Neurobiber is fine-tuned RoBERTa. Given a text:
1. The text is split into **chunks** (up to 512 tokens each).
2. Each chunk is fed through the model to produce **96 logistic outputs** (one per feature).
3. The feature probabilities are aggregated across chunks so that each feature is marked as `1` if it appears in at least one chunk.

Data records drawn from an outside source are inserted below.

-- ==== Sys2Proof/Machine/Landing.lean ====
section
/-! DEFINITION. Landings: training and the capability exchange (R372-R377, R387-R389, R511), the modules, their lanes and
planned changes (R397-R400, R403), and what a landing delivers (R383, R384, R391-R395, R242). -/

namespace Sys2Proof.Machine

/-! ### Answers to the die's requests (R373, R383), and a landing that goes DOWN -/

/-- Records that the persistent log holds (R483, R485). -/
def State.logRecs (s : State) : Nat := 2 ^ min 24 (max 8 (s.odNat 0x6000 2 12))

/-- R485: a write of a log record has its answer. After the last one WIDX moves on and the header is written; after an error the
records stay to be copied. (log 56, DESIGN CHOICE) -/
def State.logAck (s : State) (tag : Nat) (error : Bool) : State :=
  let m := s.mp
  if error then s.modMp (fun m => { m with plN := 0, plOver := 0, plOut := [] })
  else if m.plOut.any (· != tag) then s.modMp (fun m => { m with plOut := m.plOut.filter (· != tag) })
  else
    let base := s.odNat 0x6000 1 0
    let w := (if m.plNew then 0 else s.odNat 0x6000 3 0) + m.plN
    let lost := satAdd 32 m.lost m.late
    let s := s.incFld F.MGT_CNT.LOGLOST [] m.late
    let s := (s.modMp (fun m => { m with
      rlNew := m.rlNew - (m.plN - m.plOver), lost := lost, late := 0, plNew := false, plN := 0, plOver := 0, plOut := [] })).odSet
      0x6000 3 8 (w % 2 ^ 64)
    (s.writeLines base (leBytes 8 w ++ leBytes 4 lost ++ leBytes 4 s.logRecs ++ List.replicate 48 0) 2).1

/-- A write under a request tag is complete, or ended in an error. -/
def State.writeEnd (s : State) (tag : Nat) (error : Bool) : State :=
  match s.tagged tag true with
  | some (e, i, f) => s.pieceEnd e i (if error then .memErr f.off else .done f.off)
  | none =>
    if s.evOut.contains tag then s.eventAck tag error
    else if s.mp.plOut.contains tag then s.logAck tag error
    else if s.seOut.any (fun x => x.1 == tag) then { s with seOut := s.seOut.filter (fun x => x.1 != tag) } else s

/-- A read brought poisoned data (R329, R373). -/
def State.readPoison (s : State) (tag : Nat) : State :=
  match s.tagged tag false with
  | some (e, i, f) => s.pieceEnd e i (.poison f.off)
  | none => s

/-- A read under a request tag ended in an error; otherwise a write did. (log 34, DESIGN CHOICE) -/
def State.accessErr (s : State) (tag : Nat) : State :=
  match s.tagged tag false with
  | some (e, i, f) => s.pieceEnd e i (.memErr f.off)
  | none => s.writeEnd tag true

/-- What a landing keeps while it is down: the lane errors of the tide period and the redundant lanes that have failed. -/
def Land.down (k : Land) : Land := { Land.empty with perr := k.perr, redFail := k.redFail }

/-- A landing goes DOWN (R401): requests routed to it end with MEMERR, those that wait for an answer too. (log 65, DEDUCED) -/
def State.landDown (s : State) (l : Nat) : State :=
  if s.lstate l = 0 then s
  else
    let s := (List.range 4).foldl (fun a m =>
      if a.fld F.LND_MOD.MST [l, m] = 5 then a else a.setFld F.LND_MOD.MST [l, m] 0) s
    let s := s.setFlds [l] [(F.LND_STAT.STATE, 0), (F.LND_STAT.CLS, 0), (F.LND_STAT.VER, 0)]
    let open_ := (s.lnd l).sent
    let s := s.modLand l Land.down
    let s := if s.bit F.LND_RTCMD.BUSY [l] then s.rtEnd l 3 else s
    let s := (s.post 0x0605 0x08 partNone (4 * l) l 0).moduleSet l
    open_.foldl State.accessErr s

/-- R452: once no through-sailing voyage runs on a lost reference, the fixed-latency landings go DOWN. (log 82, DEDUCED) -/
def State.refDown (s : State) : State :=
  if s.bit F.CLK_REF.HOLD [] && !s.bit F.CLK_REF.LOCK [] && !(List.range 16).any s.sailsThrough then
    lands8.foldl (fun a l => if a.lstate l = 3 then a.landDown l else a) s
  else s

/-! ### Training -/

/-- State of a module (R404): 0 OFF, 1 TRAIN, 2 x64, 3 x32 lower, 4 x32 upper, 5 RETIRED, 6 RETRAIN. -/
def State.mst (s : State) (l m : Nat) : Nat := s.fld F.LND_MOD.MST [l, m]

/-- A module carries traffic. -/
def carries (st : Nat) : Bool := st == 2 || st == 3 || st == 4

/-- A landing begins to train. -/
def State.landTrain (s : State) (l : Nat) : State :=
  let s := (List.range 4).foldl (fun a m => if a.mst l m = 5 then a else a.setFld F.LND_MOD.MST [l, m] 1) s
  let s := s.modLand l Land.down
  s.setFlds [l] [(F.LND_STAT.STATE, 1), (F.LND_STAT.PROTO, 0), (F.LND_STAT.CLS, 0), (F.LND_STAT.VER, 0)]

/-- LND_CTL.EN is cleared: the landing is DOWN and its modules are off (R404). -/
def State.landOff (s : State) (l : Nat) : State :=
  let s := s.landDown l
  ((List.range 4).foldl (fun a m => a.setFld F.LND_MOD.MST [l, m] 0) s).moduleSet l

/-- Training or negotiation fails (R374, R388): the landing stays DOWN, and event 0x0608 tells the cause. -/
def State.trainFail (s : State) (l cause : Nat) : State :=
  let s := (List.range 4).foldl (fun a m => if a.mst l m = 5 then a else a.setFld F.LND_MOD.MST [l, m] 0) s
  let s := (s.modLand l Land.down).setFlds [l]
    [(F.LND_STAT.STATE, 0), (F.LND_STAT.CLS, 0), (F.LND_STAT.VER, 0)]
  (s.post 0x0608 0x08 partNone (4 * l) l cause).moduleSet l

/-- What is under way for a module is dropped: a change agreed, in progress or waiting, and a retrain; a command ends failed
(R400). -/
def State.dropModule (s : State) (l m : Nat) : State :=
  let k := s.lnd l
  let cmd := (k.chg.toList ++ k.wait ++ k.retr).any (fun c => c.m == m && c.cmd)
  let s := s.modLand l (fun k => { k with
    chg := if k.chg.any (fun c => c.m == m) then none else k.chg, wait := k.wait.filter (fun c => c.m != m),
    retr := k.retr.filter (fun c => c.m != m) })
  if cmd && s.bit F.LND_RTCMD.BUSY [l] then s.rtEnd l 3 else s

/-- A module is retired (R406, event 0x0604). -/
def State.retireModule (s : State) (l m cause : Nat) : State :=
  let s := (s.setFld F.LND_MOD.MST [l, m] 5).modLand l (fun k =>
    { k with retr := k.retr.filter (fun c => c.m != m), partner := k.partner.filter (fun x => x / 8 != m) })
  let s := s.moduleSet l
  s.post 0x0604 0x08 partNone (4 * l + m) cause (s.capHalf l)

/-- R401: a landing with no active module is DOWN. -/
def State.downIfNone (s : State) (l : Nat) : State :=
  if 2 ≤ s.lstate l && s.lstate l != 4 && s.capHalf l == 0 then s.landDown l else s

/-- The die sends its capability block (R387); LND_CAPL shows it. -/
def State.sendCap (s : State) (l : Nat) : State :=
  let b := s.ownCap l
  let s := (List.range 4).foldl (fun a j => a.setWord .LND_CAPL [l, j] (leAt b (8 * j) 8)) s
  s.emit (.cap l b)

/-- SIDEBAND_UP (R511): the first module whose sideband comes up lets the die send its own block. -/
def execSidebandUp (l : Fin 8) (m : Fin 4) (s : State) : Res := onCore s fun s =>
  let l := l.val
  let m := m.val
  let k := s.lnd l
  if s.lstate l = 1 ∧ s.mst l m = 1 ∧ m ∉ k.sideUp then
    let s := s.modLand l (fun k => { k with sideUp := k.sideUp ++ [m] })
    if k.sideUp.isEmpty then (s.modLand l (fun k => { k with capSent := 1 })).sendCap l else s
  else s

/-- SIDEBAND_UP_TIMEOUT (R511): the module is retired. -/
def execSidebandUpTimeout (l : Fin 8) (m : Fin 4) (s : State) : Res := onCore s fun s =>
  let l := l.val
  let m := m.val
  if s.lstate l = 1 ∧ s.mst l m = 1 ∧ m ∉ (s.lnd l).sideUp then s.retireModule l m 2 else s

Each row in preds is a 96-element array corresponding to the feature order in BIBER_FEATURES.

Interpreting Outputs

- Each element in the vector is a binary label (0 or 1), indicating the model’s detection of a specific linguistic feature (e.g., BIN_VBD for past tense verbs).
- For long texts, we chunk them into segments of length 512 tokens. If a feature appears in any chunk, you get a 1 for that feature.